- Venue: Bogwang Phoenix Park, Pyeongchang, South Korea
- Dates: 9 February (qualification 1) 11 February (qualification 2 and final)
- Competitors: 30 from 14 nations
- Winning points: 78.65

Medalists
- 1st place, gold medalist(s):  / Perrine Laffont / France
- 2nd place, silver medalist(s):  / Justine Dufour-Lapointe / Canada
- 3rd place, bronze medalist(s):  / Yuliya Galysheva / Kazakhstan

= Freestyle skiing at the 2018 Winter Olympics – Women's moguls =

The Women's moguls event in freestyle skiing at the 2018 Winter Olympics took place at the Bogwang Phoenix Park, Pyeongchang, South Korea from 9 to 11 February 2018. It was won by Perrine Laffont, with Justine Dufour-Lapointe taking silver and Yuliya Galysheva taking bronze. For Laffont and Galysheva these were first Olympic medals. Galysheva also won the first ever medal in Kazakhstan in freestyle skiing.

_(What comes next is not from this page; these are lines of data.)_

-- ==== Sys2Proof/Tests/Slice0.lean ====
section
/-!
SUPPORT. Small tests: ill-formed instructions that the checks refuse, words written out from the manual's encodings, and for
every statement a state that meets its hypotheses, with what the step then does where a number of the manual says it.
-/
set_option maxRecDepth 100000
set_option exponentiation.threshold 5000

namespace Sys2Proof.Tests

open Sys2Proof Sys2Proof.Machine

/-- The outcome is a next state with this property. -/
def after (r : Host.Outcome State Fault Refusal) (p : State → Bool) : Bool :=
  match r with
  | .next t => p t
  | _ => false

/-- A unit of launch 0 runs on thread 0 of core 0, in context 1 of partition 0. -/
def base : State :=
  { ctxs := [(1, { inUse := true, tenant := 1 })]
    cores := [(0, { bound := some 1 })]
    launches := [(0, { inUse := true, ctx := 1, state := .running, dispatched := 2, started := 2, acks := 2 })]
    threads := [(0, { busy := true, unit := { uid := 1 } })]
    boot := { state := 2 }
    uids := 2 }

/-- The same with other registers; with another thread record; with another core record. -/
def regs (f : Regs → Regs) (s : State) : State := s.updThr 0 fun t => { t with regs := f t.regs }
def thr (f : Thread → Thread) (s : State) : State := s.updThr 0 f
def core (f : Core → Core) (s : State) : State := s.setCore 0 (f (s.core 0))
/-- k0 and k1 hold these values. -/
def k01 (a b : Word) (s : State) : State := regs (fun r => { r with k := #v[a, b, 0, 0, 0, 0, 0, 0] }) s
def w0 (a : Word) (s : State) : State := regs (fun r => { r with w := #v[a, 0, 0, 0] }) s

/-! ### Well-formedness -/

/-- One ill-formed term for each kind of check; the decoder refuses what `wf` refuses. -/
def illFormed : List Instr :=
  [.add .i32 ⟨.wet, .wet 0, .wet 1, 5⟩, .neg .i32 ⟨.wet, .wet 0, 5⟩, .mulh .n32 ⟨.wet, .wet 0, .wet 1, 0⟩,
   .sext .n8 ⟨.wet, .wet 0, 0⟩, .divn .i64 ⟨.wet, .wet 0, .wet 1, 0⟩, .zext .i8 ⟨.wet, .wet 0, 0⟩, .lih .wet .imm 1,
   .movg 1 (.wet 0) 4, .movm 30 0 2, .br .eq .imm .zero 8, .br .z (.wet 0) (.wet 1) 8, .j 2, .jl .wet 6,
   .jr (.wet 0) 4, .loop .wet .imm 8, .fadd .bf16 .rne false ⟨.wet, .imm, .wet 0, 0x10000⟩,
   .fdiv .rne false ⟨.wet, .wet 0, .wet 0, 1⟩, .fsqrt .rne false ⟨.wet, .wet 0, 1⟩, .fabs .bf16 false ⟨.wet, .imm, 0x10000⟩,
   .fcvt .i4 .rne false 0 .wet (.wet 0), .fcvt .i8 .rne false 1 .wet (.wet 0), .ld .i8 .thr false .wet .imm 0,
   .st .i8 .thr false (.wet 0) .imm 0, .ldaq .i8 .thr .nz .wet (.wet 0) (.wet 1), .amo .i8 .thr .rlx .add .wet (.wet 0) (.wet 1),
   .fence .thr 0 1, .cnset .wet 1 3 (some (.wet 0)), .galloc .wet (.wet 0) 3, .gfree .imm, .send .imm 0 1 0 false,
   .send (.wet 0) 0 4 30 false, .wake .imm, .launch .wet .imm, .cancel .wet 1 (some .imm), .fuse .wet 3,
   .spillq .wet .imm, .jobset .wet 17 false, .stageThresh .wet .imm (.wet 0), .keysend 1 0 0, .splitok .wet (.wet 0) 4,
   .krtread .wet (.wet 0) 17, .qdep .wet .imm, .tev 1 .imm, .rqwrite .coord 0 0, .srr .wet 0x013, .srw (.wet 0) 0x032,
   .rback .wet .imm]

theorem test_wf_refuses : illFormed.all (fun i => !i.wf) = true := by decide

def illFormedWide : List Instr :=
  [.vla .i64 0 0 0, .vsa .i8 0 0 6, .vcvt .i8 0 3 0, .vadd .i32 ⟨0, 1, 0, 0, false, true, false, 0⟩,
   .vfma ⟨0, 0, 0, 0, false, true, false, 6⟩, .vred .i32 .add ⟨0, 0, 0, 0, true, false, true, 0⟩,
   .vcmp .i32 .eq none ⟨0, 0, 0, 1, true, false, false, 0⟩, .vbcast .i32 ⟨0, 0, 0, 0, true, true, false, 0⟩,
   .vidx .i32 0 1 false 0 0 0, .vperm .i32 ⟨0, 0, 0, 0, true, false, false, 0⟩, .vabs .n32 ⟨0, 0, 0, 0, true, false, false, 0⟩,
   .vand .f32 ⟨0, 0, 0, 0, true, false, false, 0⟩, .ldb 0 false, .stb 33, .hcfg 0 0x1000, .rpost 0 0, .rpost 0 4097,
   .mjob .wet .imm 0, .mmask ⟨.zero, .zero, 4, 0⟩, .mprec ⟨.zero, .zero, 0, 32⟩, .mmul .i16 .rne ⟨.zero, .zero, 0, 0⟩,
   .mmul .i8 .rsr ⟨.zero, .zero, 0, 0⟩, .mmulb .i8 ⟨.zero, .zero, 0, 0⟩, .mrecvt ⟨.zero, .zero, 0, 1⟩,
   .mmove .i8 .rne false ⟨.zero, .zero, 0, 0⟩, .mtest .wet .zero 0x200, .map .wet .imm .zero 0 0 0 0 0,
   .map .wet .zero .zero 0 0 0 25 0, .unmap .wet .coord false, .acceptOpen .wet .zero 0 52 0 0 false 0 0,
   .mquery .wet .zero 3, .xflush .wet .zero 25, .xburst .zero .zero 5 .thr 0 false,
   .planew .zero .zero 0, .crec .wet .zero .imm .thr, .sendx .imm 0 0 0 0 false 0 false]

theorem test_wf_refuses_wide : illFormedWide.all (fun i => !i.wf) = true := by decide

/-! ### Words written out from the encoding tables (R66-R73, R78-R81, and the entry of each instruction) -/

def w64 (major minor dst sa sb mod imm : Nat) : Nat :=
  4 * major + 2 ^ 10 * minor + 2 ^ 16 * dst + 2 ^ 20 * sa + 2 ^ 24 * sb + 2 ^ 28 * mod + 2 ^ 32 * imm
def w96 (major minor pa pb pd mask type immA immB : Nat) : Nat :=
  1 + 4 * major + 2 ^ 10 * minor + 2 ^ 16 * pa + 2 ^ 19 * pb + 2 ^ 22 * pd + 2 ^ 25 * mask + 2 ^ 27 * type + 2 ^ 32 * immA +
    2 ^ 64 * immB
def w128 (major minor dst sa sb mod imm opnd : Nat) : Nat :=
  2 + 4 * major + 2 ^ 10 * minor + 2 ^ 16 * dst + 2 ^ 20 * sa + 2 ^ 24 * sb + 2 ^ 28 * mod + 2 ^ 32 * imm + 2 ^ 64 * opnd

def reads (n : Nat) (l : List (Nat × Instr)) : Bool := l.all fun (w, i) => decodeTableWord n w == some i

/-- `k1, w2 -> k3` and `k1 -> k3`. -/
def o2 : Op2 := ⟨.nib 3, .nib 1, .wet 2, 0⟩
def o1 : Op1 := ⟨.nib 3, .nib 1, 0⟩

theorem decode_integer : reads 64
    [(w64 0x01 2 7 5 2 0 0, .add .i32 o2), (w64 0x02 3 7 5 2 0 0, .addi .i64 o2), (w64 0x03 0 7 5 2 0 0, .sub .i8 o2),
     (w64 0x04 1 7 5 0 0 0, .neg .i16 o1), (w64 0x05 4 7 5 2 0 0, .mul .n8 o2), (w64 0x06 5 7 5 2 0 0, .and .n16 o2),
     (w64 0x07 6 7 5 2 0 0, .or .n32 o2), (w64 0x08 7 7 5 2 0 0, .xor .n64 o2), (w64 0x09 2 7 5 2 0 0, .andn .i32 o2),
     (w64 0x0A 2 7 5 0 0 0, .not .i32 o1), (w64 0x0B 2 7 5 2 0 0, .shl .i32 o2), (w64 0x0C 2 7 5 2 0 0, .shr .i32 o2),
     (w64 0x0D 2 7 5 2 0 0, .rotl .i32 o2), (w64 0x0E 2 7 5 0 0 0, .clz .i32 o1), (w64 0x0F 2 7 5 0 0 0, .ctz .i32 o1),
     (w64 0x10 2 7 5 0 0 0, .popc .i32 o1), (w64 0x11 2 7 5 2 0 0, .seq .i32 o2), (w64 0x12 2 7 5 2 0 0, .sel .i32 o2),
     (w64 0x13 2 7 5 2 0 0, .bfx .i32 o2), (w64 0x14 2 7 5 2 0 0, .bfi .i32 o2), (w64 0x15 3 7 5 2 0 0, .mulh .i64 o2),
     (w64 0x16 0 7 5 2 0 0, .div .i8 o2), (w64 0x17 0 7 5 2 0 0, .rem .i8 o2), (w64 0x18 0 7 5 2 0 0, .min .i8 o2),
     (w64 0x19 0 7 5 2 0 0, .max .i8 o2), (w64 0x1A 0 7 5 2 0 0, .slt .i8 o2), (w64 0x1B 0 7 5 2 0 0, .shra .i8 o2),
     (w64 0x1C 0 7 5 0 0 0, .sext .i8 o1), (w64 0x1D 7 7 5 2 0 0, .mulhn .n64 o2), (w64 0x1E 4 7 5 2 0 0, .divn .n8 o2),
     (w64 0x1F 4 7 5 2 0 0, .remn .n8 o2), (w64 0x20 4 7 5 2 0 0, .minn .n8 o2), (w64 0x21 4 7 5 2 0 0, .maxn .n8 o2),
     (w64 0x22 4 7 5 2 0 0, .sltn .n8 o2), (w64 0x23 4 7 5 0 0 0, .zext .n8 o1),
     (w64 0x24 0 7 0 0 0 0x80000000, .li (.nib 3) 0x80000000), (w64 0x25 0 0 5 0 0 9, .lih .wet (.nib 1) 9),
     (w64 0x26 5 6 0 0 0 0, .movk 5 2), (w64 0x27 31 0 13 0 0 7, .movg 31 .imm 7), (w64 0x28 4 0 0 0 0 0x206, .movm 4 6 2)] =
    true := by decide

theorem decode_control : reads 64
    [(w64 0x30 0 0 5 2 4 0xFFFFFFF8, .br .ltn (.nib 1) (.wet 2) 0xFFFFFFF8), (w64 0x31 0 0 0 0 0 16, .j 16),
     (w64 0x32 0 7 0 0 0 16, .jl (.nib 3) 16), (w64 0x33 0 0 5 0 0 0, .jr (.nib 1) 0), (w64 0x34 0 0 13 0 0 64, .ret .imm 64),
     (0xFFFFFFE8007700D4, .loop (.nib 3) (.nib 3) 0xFFFFFFE8), (0x00130008000000D8, .rep 8 3 1)] = true := by decide

theorem decode_float : reads 64
    [(w64 0x40 9 7 5 2 5 0, .fadd .f32 .rsr false o2), (w64 0x41 8 7 5 2 9 0, .fsub .bf16 .rtz true o2),
     (w64 0x42 9 7 5 2 2 0, .fmul .f32 .rup false o2), (w64 0x43 9 7 5 2 3 0, .ffma .f32 .rdn false o2),
     (w64 0x44 9 7 5 2 4 0, .fdiv .rna false o2), (w64 0x45 9 7 5 0 0 0, .fsqrt .rne false o1),
     (w64 0x46 9 7 5 0 0 0, .fexp2 .rne false o1), (w64 0x47 9 7 5 0 0 0, .flog2 .rne false o1),
     (w64 0x48 9 7 5 0 8 0, .frsq .rne true o1), (w64 0x49 9 7 5 2 0 0, .fmin .f32 false o2),
     (w64 0x4A 8 7 5 2 8 0, .fmax .bf16 true o2), (w64 0x4B 9 7 5 0 0 0, .fabs .f32 false o1),
     (w64 0x4C 9 7 5 0 0 0, .fneg .f32 false o1), (w64 0x4D 9 7 5 2 14 0, .fcmp .f32 .un true o2),
     (w64 0x4E 13 0 5 0 8 0x22, .fcvt .t8 .rne true 0x22 .wet (.nib 1))] = true := by decide

theorem decode_memory : reads 64
    [(0x0000001000692980, .ld .i32 .cl false (.nib 5) (.nib 2) 16),
     (w64 0x61 (8 * 3 + 3) 0 4 5 2 8, .st .i64 .dev true (.nib 0) (.nib 1) 8),
     (w64 0x62 (8 * 1 + 6) 6 5 12 0 0, .ldaq .n32 .cl .eq (.nib 2) (.nib 1) .zero),
     (w64 0x63 (8 * 4 + 7) 0 5 2 0 4, .strl .n64 .sys (.nib 1) (.wet 2) 4),
     (w64 0x64 (8 * 3 + 5) 8 7 0 1 0, .ldp .n16 .dev true 4 (.nib 3) 0),
     (w64 0x65 (8 * 1 + 3) 0 10 0 2 0, .stp .i64 .cl true (.nib 6) (.wet 0) 0),
     (w64 0x66 (8 * 1 + 6) 6 4 5 3 7, .amo .n32 .cl .ar .incw (.nib 2) (.nib 0) (.nib 1)),
     (0x000000001546399C, .cas .n32 .cl .acq (.nib 2) (.nib 0) (.nib 1)),
     (0x00000102000021A0, .fence .cl 2 1), (w64 0x68 (8 * 4) 0 0 0 0 0x1303, .fence .sys 3 19),
     (0x00FFF03F000001A4, .waitc 63 0 63 63), (0x00000003000001A8, .waitcn 3 0),
     (w64 0x6B 0 6 0 0 0 (0x3FF * 16 + 9), .cnset (.nib 2) 9 0x3FF none),
     (w64 0x6B 0 0 5 0 0 (2 ^ 14 + 9), .cnset .wet 9 0 (some (.nib 1))), (w64 0x6C 0 6 0 0 0 15, .cnget (.nib 2) 15),
     (w64 0x6D 0 6 13 0 0 4096, .galloc (.nib 2) .imm 4096), (w64 0x6E 0 0 5 0 0 0, .gfree (.nib 1))] = true := by decide

theorem decode_messages : reads 64
    [(0x0002300700700200, .send (.nib 3) 7 3 4 false), (w64 0x80 0 0 14 0 0 (2 ^ 21 + 9), .send .coord 9 0 0 true),
     (w64 0x81 0 0 0 0 0 1, .exit true), (w64 0x82 0 0 0 0 0 0xFFFF, .yield 0xFFFF), (w64 0x83 0 6 0 0 0 100, .park (.nib 2) 100),
     (w64 0x84 0 0 5 0 0 0, .wake (.nib 1)), (w64 0x85 0 8 6 0 0 0, .launch (.nib 4) (.nib 2)),
     (0x0000000000680614, .launchW (.nib 4) (.nib 2)), (w64 0x86 0 6 5 0 0 0, .graphCreate (.nib 2) (.nib 1)),
     (w64 0x86 0 6 5 0 0 1, .graphClose (.nib 2) (.nib 1)), (w64 0x87 0 6 5 0 0 0, .phaseCreate (.nib 2) (.nib 1)),
     (w64 0x87 0 6 5 0 0 1, .phaseClose (.nib 2) (.nib 1)), (w64 0x87 0 6 5 0 0 2, .jobClose (.nib 2) (.nib 1)),
     (w64 0x88 0 6 5 0 0 2, .cancel (.nib 2) 2 (some (.nib 1))), (w64 0x89 0 6 0 0 0 (1 + 8), .lvwait (.nib 2) 1 none),
     (w64 0x8A 0 6 0 0 0 (1 + 8 + 32), .lvread (.nib 2) 1 2 none), (w64 0x8B 0 6 0 0 0 8, .fuse (.nib 2) 8),
     (w64 0x8C 0 0 0 0 0 0, .split), (w64 0x8D 0 6 0 0 0 0, .laneid (.nib 2)), (w64 0x8E 0 6 0 0 0 1, .coord (.nib 2) true),
     (w64 0x8F 0 6 14 0 0 0, .spillq (.nib 2) .coord), (w64 0x90 0 6 0 0 0 (16 + 32), .jobset (.nib 2) 16 true)] =
    true := by decide

theorem decode_stages_trace : reads 64
    [(0x0000000000690280, .stageCreate (.nib 5) (.nib 2)), (w64 0xA0 0 9 6 0 0 1, .stageClose (.nib 5) (.nib 2)),
     (w64 0xA0 0 9 6 1 0 2, .stageThresh (.nib 5) (.nib 2) (.wet 1)), (0x0002200300000284, .keysend 3 2 4),
     (0x0000001000D00288, .splitok .wet .imm 0x10), (w64 0xA3 0 0 0 0 0 0, .mergeok),
     (w64 0xA4 0 6 5 0 0 16, .krtread (.nib 2) (.nib 1) 16), (w64 0xA5 0 6 14 0 0 0, .qdep (.nib 2) .coord),
     (0x00000005005002C0, .tev 5 (.nib 1)), (w64 0xB1 0 0 5 6 0 (5 + 0x1234 * 64), .tevx 5 0x1234 (.nib 1) (.nib 2)),
     (0x00000000000602C8, .tsread (.nib 2)), (0x00001234000002CC, .tmark .wet 0x1234)] = true := by decide

theorem decode_system : reads 64
    [(w64 0xC0 0 0 0 0 0 0x1234, .trap 0x1234), (w64 0xC1 0 0 0 0 0 0, .eret), (0x0000000000090308, .rqread (.nib 5) 0 0),
     (w64 0xC3 0 0 5 0 0 (15 + 32), .rqwrite (.nib 1) 15 2), (w64 0xC4 0 6 0 0 0 0x034, .srr (.nib 2) 0x034),
     (0x0000002300500314, .srw (.nib 1) 0x023), (w64 0xC5 0 0 5 0 0 0x032, .srwTsink (.nib 1)),
     (0x0000000700000318, .ckpt .wet 7), (w64 0xC7 0 6 5 0 0 0, .rback (.nib 2) (.nib 1)), (w64 0xC8 0 0 0 0 0 9, .kill 9),
     (0x0000000000000324, .nop), (0x0000000000000328, .fill), (w64 0xCB 0 0 0 0 0 9, .brk 9), (w64 0xCC 0 0 0 0 0 0, .halt)] =
    true := by decide

/-- `p1, p2 -> p3` under ma2, and `p1 -> acc`. -/
def ov : VOp := ⟨2, 1, 2, 3, true, false, true, 0⟩
def ou : VOp := ⟨0, 1, 0, 0, true, false, false, 0x1A⟩

theorem decode_vector : reads 96
    [(w96 0x00 0 1 0 0 2 12 0 0, .vla .f4 2 1 0), (w96 0x01 0 0 0 3 2 8 0 0x12, .vsa .bf16 2 3 0x12),
     (w96 0x02 0 0 0 0 2 10 1 0x10, .vcvt .e4 2 1 0x10), (w96 0x03 0 1 2 3 2 9 5 0, .vadd .f32 ov),
     (w96 0x04 0 1 2 3 2 2 5 0, .vsub .i32 ov), (w96 0x05 0 1 2 3 2 6 5 0, .vmul .n32 ov), (w96 0x06 0 1 2 3 2 6 5 0, .vmin .n32 ov),
     (w96 0x07 0 1 2 3 2 6 5 0, .vmax .n32 ov), (w96 0x08 2 1 0 0 0 2 1 0x1A, .vred .i32 .max ou),
     (w96 0x09 6 1 2 0 2 9 (1 + 8 * (1 + 2 * 3)) 0, .vcmp .f32 .un (some 3) ⟨2, 1, 2, 0, true, false, false, 0⟩),
     (w96 0x0A 0 1 0 0 0 2 1 0x1A, .vbcast .i32 ou), (w96 0x0B 0 1 2 3 2 2 5 0, .vscl .i32 ov),
     (w96 0x0C 0 1 2 3 2 2 (5 + 8 * 3) 0, .vsel .i32 3 ov),
     (w96 0x0D 0 0 0 3 2 9 0xFFFFFFFE (2 ^ 16 * 0xFFFF + 32 + 1), .vidx .f32 2 3 true 0xFFFFFFFE 0xFFFF 1),
     (w96 0x0E 0 0 2 0 2 2 0 0, .vperm .i32 ⟨2, 0, 2, 0, false, false, false, 0⟩),
     (w96 0x0F 0 1 2 0 2 2 0 0, .vgath .i32 2 1 2 0), (w96 0x10 0 0 2 3 2 2 0 0, .vscat .i32 2 2 3 0),
     (w96 0x11 0 1 0 0 0 9 1 0x1A, .vabs .f32 ou), (w96 0x12 0 1 2 3 2 2 5 0, .vand .i32 ov), (w96 0x13 0 1 2 3 2 2 5 0, .vor .i32 ov),
     (w96 0x14 0 1 2 3 2 2 5 0, .vxor .i32 ov), (w96 0x15 0 1 2 3 2 2 5 0, .vshl .i32 ov), (w96 0x16 0 1 2 3 2 2 5 0, .vshr .i32 ov),
     (0x00000000000000014811005D, .vfma ⟨0, 1, 2, 0, true, false, false, 0⟩), (w96 0x18 0 1 0 0 0 9 1 0x1A, .vexp2 ou),
     (w96 0x19 0 1 0 0 0 9 1 0x1A, .vrsq ou), (w96 0x1A 0 1 0 0 0 9 1 0x1A, .vrcp ou)] = true := by decide

theorem decode_pointers_copies_handles : reads 96
    [(w96 0x40 0 0 0 1 0 0 0x40 (2 ^ 16 + 256), .pset 1 0x40 256 true), (w96 0x41 0 0 0 1 0 0 0xFFFFFFFC 0, .padv 1 0xFFFFFFFC),
     (w96 0x42 0 7 0 0 0 0 0 0, .pget 7), (w96 0x43 0 0 0 0 0 0 0x107 (8 + 5), .baset 0x107 5 true),
     (w96 0x44 0 0 0 0 0 0 (64 + 6) 0, .ldb 6 true), (w96 0x45 0 0 0 0 0 0 32 0, .stb 32),
     (0x000000000000035200000181, .chain 2 5 true none), (w96 0x60 0 0 0 0 0 0 7 0x2000, .chain 7 0 false (some 0x2000)),
     (w96 0x60 0 0 0 0 0 0 (3 + 8) 0, .chainResume 3), (w96 0x61 0 0 0 0 0 0 (3 + 256) 0, .cstat 3 true),
     (w96 0x62 0 0 0 0 0 0 9 (2 ^ 30 * 1), .hcfg 9 0x40000000), (w96 0x62 0 0 0 0 0 0 (9 + 256) 0, .hcfgRearm 9),
     (w96 0x63 0 0 0 0 0 0 (9 + 256) 0, .hacq 9 true), (w96 0x64 0 0 0 0 0 0 9 0, .hrel 9 false),
     (w96 0x65 0 0 0 0 0 0 255 0, .hstate 255), (w96 0x66 0 0 0 0 0 0 9 4096, .rpost 9 4096), (w96 0x67 0 0 0 0 0 0 9 0, .rtake 9),
     (w96 0x68 0 0 0 0 0 0 9 0xFFFFFFFF, .barr 9 0xFFFFFFFF), (w96 0x69 0 0 0 0 0 0 9 1, .bexp 9 1),
     (w96 0x6A 0 0 0 0 0 0 9 0, .btest 9), (0x0000000000000009000001AD, .bwait 9)] = true := by decide

/-- `off=k1, ioff=zero`. -/
def om (imm : W32) (opnd : Word) : MOp := ⟨.nib 1, .zero, imm, opnd⟩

The field included the defending champion, Justine Dufour-Lapointe, and the 2014 silver medalist and her sister, Chloé Dufour-Lapointe. Both advanced to Final 1, but only Justine advanced further to Final 2 (and eventually to Final 3). With Andi Naude, who had the highest total score in Final 2, skiing off the course, and Britteny Cox and Jakara Anthony posting total scores well below their performance in Final 2, Galysheva, Dufour-Lapointe, and Laffont consecutively came to the lead and took the podium.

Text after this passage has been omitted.